There's no built-in functionality for that, but you can implement it quite easily (with some performance hit, of course):
import numpy
class Lambda:
def __init__(self, func):
self._func = func
def __add__(self, other):
return Lambda(
lambda *args, **kwds: self._func(*args, **kwds) + other._func(*args, **kwds))
def __call__(self, *args, **kwds):
return self._func(*args, **kwds)
y = Lambda(lambda u: u**(-2) + 8)
x = Lambda(lambda u: numpy.exp(-u))
print((x + y)(1))
Other operators can be added in a similar way.
With sympy you can do function operation like this:
>>> import numpy
>>> from sympy.utilities.lambdify import lambdify, implemented_function
>>> from sympy.abc import u
>>> y = implemented_function('y', lambda u: u**(-2) + 8)
>>> x = implemented_function('x', lambda u: numpy.exp(-u))
>>> f = lambdify(u, y(u) + x(u))
>>> f(numpy.array([1,2,3]))
array([ 9.36787944, 8.13533528, 8.04978707])
Use code below to rich same result with writing as less code as possible:
y = lambda u: u**(-2) + 8
x = lambda u: numpy.exp(-u)
f = lambda u, x=x, y=y: x(u) + y(u)
int = scipy.integrate.quad(f, 0, numpy.inf)
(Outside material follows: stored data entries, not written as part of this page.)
/-- The alarm and flood rows (R265, R328, R331, R332). -/
def Obligations.AlarmFramesReachGroupsAndGoUp : Prop :=
  ∀ (s : State),
    (∀ (f : ImzRx) (e : TrEntry), fromBelow s f = true → heard 32 f s = true → e = entryOf f.data → speaksUp s = true → addrSlot e.addr < 80 →
      (s.imz.notices.all fun n => !n.isFor e.addr e.onset) = true →
      Runs (.almTransReceived f false) s fun t =>
        tblGet 0 t.imz.table (tableKey e.addr) = entryInTable e ∧
        (s.isOwn e.addr = false → (allMembers s).contains e.addr = true →
          (t.grp.mem e.addr).st = knownState e.after ∧ (t.grp.mem e.addr).cat = e.cat ∧ (t.grp.mem e.addr).rep = true) ∧
        (e.cat = 3 → t.imz.tokens = s.imz.tokens ∧ TookUp { id := frameId 1 0x10 1 f.src, data := f.data } s t) ∧
        (e.cat ≠ 3 → 0 < s.imz.tokens → t.imz.tokens = s.imz.tokens - 1 ∧
          TookUp { id := frameId 1 0x10 1 f.src, data := f.data } s t) ∧
        (e.cat ≠ 3 → s.imz.tokens = 0 → t.imz.flood = true ∧ t.imz.suppTotal = satInc 0xFFFF s.imz.suppTotal ∧
          t.can[0] = s.can[0] ∧ t.can[1] = s.can[1])) ∧
    (∀ f : ImzRx, fromBelow s f = true → heard 24 f s = true → s.isOwn (noticeAddr f) = false → (allMembers s).contains (noticeAddr f) = true →
      Runs (.almPendingReceived f false) s (fun t => (t.grp.mem (noticeAddr f)).st = 1 ∧
        ((s.grp.mem (noticeAddr f)).st ≠ 1 → (t.grp.mem (noticeAddr f)).prev = (s.grp.mem (noticeAddr f)).st)) ∧
      ((s.grp.mem (noticeAddr f)).st = 1 → stampValid (noticeOnset f) = true →
        (s.grp.mem (noticeAddr f)).onset = ticksOf (noticeOnset f) → Runs (.almRetractReceived f false) s fun t =>
        (t.grp.mem (noticeAddr f)).st = (s.grp.mem (noticeAddr f)).prev)) ∧
    (s.imz.joined = true → (s.imz.mgrLost = true ∨ s.imz.queue = []) → Runs .almFrameRelease s fun t =>
      t.imz = { s.imz with tokens := min s.netBurst (s.imz.tokens + 1) } ∧ Only [.imz] s t) ∧
    (s.imz.flood = true → speaksUp s = true → s.isManager = true → 0 < s.imz.suppNodes.length → s.imz.suppNodes.length ≤ 11 →
      Runs .floodDigestSend s fun t =>
        TookUp { id := frameId 1 0x13 1 s.nodeNum, data := floodBytes s s.imz.suppNodes } s t ∧ Only [.can, .evr] s t) ∧
    (∀ (f : ImzRx) (n c : Nat), fromBelow s f = true → heard 64 f s = true → floodEntries f = [(n, c)] → Runs (.floodDigestReceived f) s fun t =>
      t.imz.flood = true ∧ t.imz.suppTotal = satAdd 0xFFFF s.imz.suppTotal c ∧
      tblGet 0 t.imz.suppNodes n = satAdd 0xFFFF (tblGet 0 s.imz.suppNodes n) c) ∧
    (s.imz.flood = true → s.netBurst ≤ s.imz.tokens → Runs .floodEnd s fun t => t.imz.flood = false ∧ t.imz.tokens = s.imz.tokens ∧
      t.imz.suppNodes = [] ∧ t.imz.suppTotal = 0 ∧
      t.imz.askList = (s.imz.askList ++ s.imz.suppNodes.map (·.1)).drop 4 ∧ Only [.can, .evr, .imz] s t) ∧
    (speaksDown s = true → Runs .floodStateReqPace s fun t => t.imz.askList = s.imz.askList.drop 4 ∧
      t.imz.sent.length = s.imz.sent.length + min 4 s.imz.askList.length ∧ Only [.can, .evr, .imz] s t)

/-- The report, digest and call rows (R288, R319, R328 to R330). -/
def Obligations.ReportsDigestsAndCallFramesTravel : Prop :=
  ∀ (s : State) (f : ImzRx),
    (imzOpen s = true → s.activeUnit = true → Runs .pointStateSweep s fun t =>
      t.imz = { s.imz with repSeq := s.imz.repSeq + 1 } ∧ Only [.can, .evr, .imz] s t) ∧
    (∀ i : Fin 16, heard 48 f s = true → fromBelow s f = true → dataNat f.data 0 1 + 16 ≤ 80 →
      Runs (.pointStateReceived f) s fun t =>
        bit (BitVec.ofNat 16 (dataNat f.data (16 + 2 * i.val) 2) : Half) 15 = true →
        tblGet 0 t.imz.table (tableKey (pointAddr f.src (dataNat f.data 0 1 + i.val))) =
          reportedEntry (BitVec.ofNat 16 (dataNat f.data (16 + 2 * i.val) 2))) ∧
    (s.isManager = true → speaksUp s = true → Runs .digestSend s fun t =>
      TookUp { id := frameId 3 0x31 1 s.nodeNum, data := digestBytes s } s t ∧ t.imz = { s.imz with suppSec := 0 } ∧
      Only [.can, .evr, .imz] s t) ∧
    (∀ i : Nat, heard 32 f s = true → fromBelow s f = true → memberOf s f.src = some i → Runs (.digestReceived f) s fun t =>
      tblGet [] t.imz.digests i = f.data ∧ (∀ j : Nat, j ≠ i → tblGet [] t.imz.digests j = tblGet [] s.imz.digests j) ∧
      Only [.can, .imz] s t) ∧
    (heard 32 f s = true → fromAbove f = true → speaksDown s = true → Runs (.callStepReceived f) s fun t =>
      TookDown { id := frameId 2 0x20 f.dir.toNat f.src, data := f.data } s t ∧ Only [.can, .evr] s t) ∧
    (heard 16 f s = true → fromBelow s f = true → dataNat f.data 4 2 = s.nodeNum.toNat → callOn s = true →
      Runs (.callAckReceived f) s fun t =>
        t.call.cmds.length = s.call.cmds.length + 1 ∧ (∃ c ∈ t.call.cmds, c.op = 3 ∧ c.session = dataNat f.data 0 2 ∧
          c.eng = dataNat f.data 3 1) ∧ Only [.can, .call, .lvn] s t) ∧
    (heard 16 f s = true → fromBelow s f = true → dataNat f.data 4 2 ≠ s.nodeNum.toNat → speaksUp s = true →
      Runs (.callAckReceived f) s fun t =>
        TookUp { id := frameId 2 0x21 1 f.src, data := f.data } s t ∧ t.call = s.call ∧ Only [.can, .evr] s t)

/-- The command rows for this node (R225, R254, R289, R325, R329, R340 to R342, R348). -/
def Obligations.CommandsForThisNodeActOnce : Prop :=
  ∀ (s : State) (f : ImzRx),
    (∀ (op : Nat) (x : Instr) (r : TagRec), commandHere op f s = true → tagOf f s = some r →
      ((x = .cmdRegRead f ∧ op = 0x01) ∨ (x = .cmdRegWrite f ∧ op = 0x02) ∨ (x = .cmdAlarm f ∧ op = 0x10) ∨
        (x = .cmdPoint f ∧ op = 0x11) ∨ (x = .cmdDuty f ∧ op = 0x20) ∨ (x = .cmdStateReq f ∧ op = 0x30) ∨
        (x = .cmdTimeSet f ∧ op = 0x31)) →
      Runs x s fun t => Only [.can, .evr] s t ∧ (r.rsp ≠ [] → fromBelow s f = false → speaksUp s = true →
        TookUp { id := frameId 4 0x41 1 s.nodeNum, data := r.rsp } s t)) ∧
    (tagOf f s = none →
      (commandHere 0x01 f s = true → (rxByte f 20 = 0 ∨ 8 < rxByte f 20) → Runs (.cmdRegRead f) s fun t =>
        Only [.can, .evr, .imz, .lvn] s t ∧ (fromBelow s f = false → speaksUp s = true →
          TookUp { id := frameId 4 0x41 1 s.nodeNum, data := rspBytes (cmdRef s f) 8 0 0 s.stamp [] } s t)) ∧
      (∀ u : State, u = cmdTake f (imzTook 4 0x40 f s) → commandHere 0x01 f s = true → rxByte f 20 = 1 →
        dataNat f.data 16 4 % 4 = 0 → readIdem (dataNat f.data 16 4) = true → (busFetch (dataNat f.data 16 4) u).1 = 0 →
        Runs (.cmdRegRead f) s fun t =>
          t = imzReply (cmdRef s f) 0 0 1 [(busFetch (dataNat f.data 16 4) u).2.1] (busFetch (dataNat f.data 16 4) u).2.2) ∧
      (∀ (u : State) (v : Word), u = cmdTake f (imzTook 4 0x40 f s) → v = BitVec.ofNat 32 (dataNat f.data 24 4) →
        commandHere 0x02 f s = true → rxByte f 20 = 1 → dataNat f.data 16 4 % 4 = 0 → Runs (.cmdRegWrite f) s fun t =>
          t = imzReply (cmdRef s f) (rspOf (busWrite (.imzin f.src) (dataNat f.data 16 4) v u).1) 0 1 []
            (busWrite (.imzin f.src) (dataNat f.data 16 4) v u).2) ∧
      (commandHere 0x10 f s = true → rxByte f 17 ≠ 0 → s.ann.queue.length < 32 → Runs (.cmdAlarm f) s fun t =>
        t.ann.pend = s.ann.pend ∧ t.ann.queue = s.ann.queue ++ [.mk (rxByte f 16) (rxByte f 17) (dataNat f.data 18 4)
          (dataNat f.data 22 2) false (cmdOrigin false f s) 0 []] ∧ Only [.can, .imz, .lvn, .ann] s t) ∧
      (commandHere 0x11 f s = true → 1 ≤ rxByte f 16 → rxByte f 16 ≤ 3 → s.ptUsed (rxByte f 17) = true → s.pev.cmd = none →
        Runs (.cmdPoint f) s fun t => Only [.can, .imz, .lvn, .pev] s t ∧ t.pev = { s.pev with
          cmd := some { op := rxByte f 16, slot := rxByte f 17, subst := BitVec.ofNat 32 (dataNat f.data 20 4), org := cmdOrigin false f s } }) ∧
      (commandHere 0x20 f s = true → callOn s = true → Runs (.cmdDuty f) s fun t =>
        t.call.cmds = s.call.cmds ++ [.mk 1 (rxByte f 16) 0 3 0 false (cmdOrigin false f s) 0] ∧ Only [.can, .imz, .lvn, .call] s t) ∧
      (commandHere 0x30 f s = true → s.imz.mgrLost = true → s.netTop = false → (∀ n : Fin 80, annOff s n = true) →
        Runs (.cmdStateReq f) s fun t =>
          t.imz.queue = s.imz.queue ++ [{ typ := 0x30, addr := f.src.toNat, onset := 0, free := true, data := [] }] ∧
          Only [.can, .evr, .imz, .lvn] s t) ∧
      (commandHere 0x31 f s = true → (rxByte f 24).testBit 0 = true → s.netTop = true → timLive s = true →
        stampValid (BitVec.ofNat 64 (dataNat f.data 16 8) : Ts) = true → Runs (.cmdTimeSet f) s fun t =>
          t.tim = { s.tim with atPulse := some (fld (BitVec.ofNat 64 (dataNat f.data 16 8) : Ts) 30 34) } ∧
          Only [.can, .evr, .imz, .lvn, .tim] s t)) ∧
    (imzLive s = true → f.data.length = 64 → rxByte f 3 = 0x40 → dataNat f.data 0 2 = s.nodeNum.toNat → s.imz.conflict = false →
      (BitVec.ofNat 64 (dataNat f.data 16 8) = Config.serial ∨ BitVec.ofNat 64 (dataNat f.data 24 8) = Config.serial) →
      Runs (.cmdConflict f) s fun t => t.imz.conflict = true ∧
        Raised 42 (put 0 4 1 ||| put 16 16 s.nodeNum.toNat) s t ∧ Only [.can, .evr, .imz] s t)

/-- The answer and page rows (R340, R342, R405). -/
def Obligations.AnswersAndPagesReachTheirRequester : Prop :=
  ∀ (s : State) (f : ImzRx),
    (heard 48 f s = true → dataNat f.data 0 2 = s.nodeNum.toNat →
      (∃ c ∈ s.imz.sent, c.tag = f.data.getD 2 0 ∧ c.target = f.src) → Runs (.rspReceived f) s fun t =>
        (∀ c ∈ t.imz.sent, ¬ (c.tag = f.data.getD 2 0 ∧ c.target = f.src)) ∧ t.imz.lastRsp = f.data ∧ Only [.can, .imz] s t) ∧
    (heard 48 f s = true → speaksUp s = true → fromBelow s f = true → f.dir = 1 → dataNat f.data 0 2 ≠ s.nodeNum.toNat →
      inSubtree s (BitVec.ofNat 16 (dataNat f.data 0 2)) = false → Runs (.rspReceived f) s fun t =>
        TookUp { id := frameId 4 0x41 1 f.src, data := f.data } s t ∧ t.imz = s.imz ∧ Only [.can, .evr] s t) ∧
    (∀ c : SentCmd, s.imz.sent = [c] → (c.tries < 2 → Runs (.cmdRspTimeout c.tag) s fun t =>
        t.imz.sent = [{ c with tries := c.tries + 1 }] ∧ Only [.can, .evr, .imz] s t ∧
        (c.down = false → speaksUp s = true → TookUp { id := frameId 4 0x40 1 s.nodeNum, data := c.data } s t)) ∧
      (2 ≤ c.tries → Runs (.cmdRspTimeout c.tag) s fun t => t.imz = { s.imz with sent := [] } ∧ Only [.imz] s t)) ∧
    (∀ (node : Half) (tag : Byte), Runs (.cmdTagExpiry node tag) s fun t =>
      (∀ r : TagRec, r ∈ t.imz.tags ↔ r ∈ s.imz.tags ∧ ¬ (r.node = node ∧ r.tag = tag)) ∧ Only [.imz] s t) ∧
    (heard 64 f s = true → dataNat f.data 0 2 = s.nodeNum.toNat →
      (dataNat f.data 3 1 = 0x10 → dataNat f.data 5 1 < 128 → Runs (.recXferDataReceived f) s fun t =>
        t.imz.xferIn = memFill s.imz.xferIn (32 * dataNat f.data 5 1) (f.data.drop 32) ∧ Only [.can, .imz] s t) ∧
      (dataNat f.data 3 1 = 0x11 → Runs (.recXferEndReceived f) s fun t =>
        t.imz.xferCode = (if (dataNat f.data 6 1 = 0 ∨ dataNat f.data 6 1 = 5) ∧
          (crc32 (memBytes s.imz.xferIn 0 4096)).toNat ≠ dataNat f.data 20 4 then 2 else dataNat f.data 6 1) ∧
        Only [.can, .imz] s t)) ∧
    (∀ r : ReqRef, imzOpen s = true → s.standby = false → s.imz.xferTo = some r → 32 < s.imz.xferOut.length →
      Runs .recXferSendPace s fun t => t.imz.xferOut = s.imz.xferOut.drop 32 ∧ t.imz.xferTo = some r ∧
        Only [.can, .evr, .imz] s t)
As a functional programmer, I suggest generalizing the solutions to an applicative combinator:
In [1]: def lift2(h, f, g): return lambda x: h(f(x), g(x))
In [2]: from operator import add
In [3]: from math import exp
In [4]: y = lambda u: u**(-2) + 8
In [5]: x = lambda u: exp(-u)
In [6]: f = lift2(add, y, x)
In [7]: [f(u) for u in range(1,5)]
Out[7]: [9.367879441171443, 8.385335283236612, 8.160898179478975, 8.080815638888733]
Using lift2, you can combine the output of two functions using arbitrary binary functions in a pointfree way. And most of the stuff in operator should probably be enough for typical mathematical combinations, avoiding having to write any lambdas.
In a similar fasion, you might want to define lift1 and maybe lift3, too.